[What you have to do]: The material below contains a line with "split <;> rfl" and a line with "rw [pulseHigh, loadLength_eq]; rfl". Copy exactly those two lines and all lines between them.

[Given entries]:
-- Opening Marker --
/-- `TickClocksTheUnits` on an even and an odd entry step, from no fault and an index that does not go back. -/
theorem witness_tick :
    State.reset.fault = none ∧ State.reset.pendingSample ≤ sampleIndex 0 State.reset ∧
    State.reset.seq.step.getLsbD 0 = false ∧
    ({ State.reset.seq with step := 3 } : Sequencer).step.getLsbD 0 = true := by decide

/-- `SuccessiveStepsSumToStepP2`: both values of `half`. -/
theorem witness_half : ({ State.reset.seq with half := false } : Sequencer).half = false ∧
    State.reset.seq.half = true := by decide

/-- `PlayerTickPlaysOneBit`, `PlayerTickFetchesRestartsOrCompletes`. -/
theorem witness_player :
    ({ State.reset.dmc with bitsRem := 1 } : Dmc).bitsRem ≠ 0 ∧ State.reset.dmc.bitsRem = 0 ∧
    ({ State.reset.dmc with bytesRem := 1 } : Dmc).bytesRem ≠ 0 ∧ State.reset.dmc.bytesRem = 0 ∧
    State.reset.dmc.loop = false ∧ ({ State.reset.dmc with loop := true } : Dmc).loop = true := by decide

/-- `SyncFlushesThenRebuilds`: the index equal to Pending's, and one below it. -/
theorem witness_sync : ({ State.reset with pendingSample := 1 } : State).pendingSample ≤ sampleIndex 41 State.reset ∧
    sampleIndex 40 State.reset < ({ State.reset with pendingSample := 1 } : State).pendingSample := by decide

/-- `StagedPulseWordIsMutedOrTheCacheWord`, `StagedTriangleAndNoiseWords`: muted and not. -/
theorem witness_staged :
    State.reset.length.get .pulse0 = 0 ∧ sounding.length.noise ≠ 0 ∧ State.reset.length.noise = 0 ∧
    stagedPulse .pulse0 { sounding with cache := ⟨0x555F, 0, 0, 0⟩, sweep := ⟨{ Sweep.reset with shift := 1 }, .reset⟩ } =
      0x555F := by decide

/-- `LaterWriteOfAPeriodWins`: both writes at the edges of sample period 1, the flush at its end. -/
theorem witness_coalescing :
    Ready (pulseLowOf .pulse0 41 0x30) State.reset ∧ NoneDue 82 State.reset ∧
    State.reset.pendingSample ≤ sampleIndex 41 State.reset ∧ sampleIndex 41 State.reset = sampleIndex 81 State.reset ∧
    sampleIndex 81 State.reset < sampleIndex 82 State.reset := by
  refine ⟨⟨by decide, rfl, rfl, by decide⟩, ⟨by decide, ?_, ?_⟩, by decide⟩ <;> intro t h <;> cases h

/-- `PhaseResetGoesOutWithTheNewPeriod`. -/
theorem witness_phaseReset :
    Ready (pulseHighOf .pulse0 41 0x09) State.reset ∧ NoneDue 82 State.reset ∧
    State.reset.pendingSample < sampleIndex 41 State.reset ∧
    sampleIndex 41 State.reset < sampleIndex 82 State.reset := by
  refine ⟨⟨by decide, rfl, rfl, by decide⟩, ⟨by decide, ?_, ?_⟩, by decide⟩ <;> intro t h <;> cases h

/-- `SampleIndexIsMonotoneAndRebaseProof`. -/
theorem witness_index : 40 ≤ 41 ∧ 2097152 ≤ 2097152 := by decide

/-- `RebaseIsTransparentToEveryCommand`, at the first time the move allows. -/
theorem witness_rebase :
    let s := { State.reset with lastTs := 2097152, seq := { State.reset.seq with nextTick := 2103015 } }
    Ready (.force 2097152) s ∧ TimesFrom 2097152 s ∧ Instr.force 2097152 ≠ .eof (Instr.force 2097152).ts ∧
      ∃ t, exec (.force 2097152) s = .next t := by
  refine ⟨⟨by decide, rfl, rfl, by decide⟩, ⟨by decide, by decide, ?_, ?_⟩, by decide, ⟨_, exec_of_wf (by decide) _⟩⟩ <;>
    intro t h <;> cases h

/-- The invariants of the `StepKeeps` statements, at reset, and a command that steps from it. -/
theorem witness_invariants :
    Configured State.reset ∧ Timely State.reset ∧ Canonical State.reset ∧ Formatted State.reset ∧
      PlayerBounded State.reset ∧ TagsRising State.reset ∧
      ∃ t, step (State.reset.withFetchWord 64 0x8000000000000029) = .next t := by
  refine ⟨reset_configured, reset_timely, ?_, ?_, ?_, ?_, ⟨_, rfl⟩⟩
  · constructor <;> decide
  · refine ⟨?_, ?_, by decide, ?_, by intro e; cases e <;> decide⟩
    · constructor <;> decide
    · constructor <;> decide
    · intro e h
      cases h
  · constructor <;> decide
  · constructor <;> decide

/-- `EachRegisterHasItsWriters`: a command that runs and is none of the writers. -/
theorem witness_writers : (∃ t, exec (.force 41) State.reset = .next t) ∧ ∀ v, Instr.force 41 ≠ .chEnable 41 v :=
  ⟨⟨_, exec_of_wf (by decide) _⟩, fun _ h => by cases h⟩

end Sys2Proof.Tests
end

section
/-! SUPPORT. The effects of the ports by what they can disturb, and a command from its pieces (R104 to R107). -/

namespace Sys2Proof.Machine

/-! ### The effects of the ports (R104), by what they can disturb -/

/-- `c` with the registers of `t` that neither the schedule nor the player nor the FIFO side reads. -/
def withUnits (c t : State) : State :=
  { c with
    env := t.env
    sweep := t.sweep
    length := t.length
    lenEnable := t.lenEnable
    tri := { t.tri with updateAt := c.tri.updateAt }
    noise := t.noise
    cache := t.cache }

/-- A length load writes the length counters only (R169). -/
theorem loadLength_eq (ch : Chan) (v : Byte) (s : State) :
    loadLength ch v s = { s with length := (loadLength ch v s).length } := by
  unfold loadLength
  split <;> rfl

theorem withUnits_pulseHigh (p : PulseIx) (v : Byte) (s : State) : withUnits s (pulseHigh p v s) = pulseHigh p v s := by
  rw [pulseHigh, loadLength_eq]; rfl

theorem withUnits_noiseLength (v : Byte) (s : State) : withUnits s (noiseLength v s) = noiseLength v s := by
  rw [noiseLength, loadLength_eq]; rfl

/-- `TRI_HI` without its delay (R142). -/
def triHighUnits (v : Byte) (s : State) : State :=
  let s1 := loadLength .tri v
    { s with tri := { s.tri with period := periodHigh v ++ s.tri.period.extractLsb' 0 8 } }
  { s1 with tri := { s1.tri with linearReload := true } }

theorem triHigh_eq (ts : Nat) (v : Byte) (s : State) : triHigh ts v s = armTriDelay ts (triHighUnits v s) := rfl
-- Closing Marker --
[Result of this exercise]:
  split <;> rfl

theorem withUnits_pulseHigh (p : PulseIx) (v : Byte) (s : State) : withUnits s (pulseHigh p v s) = pulseHigh p v s := by
  rw [pulseHigh, loadLength_eq]; rfl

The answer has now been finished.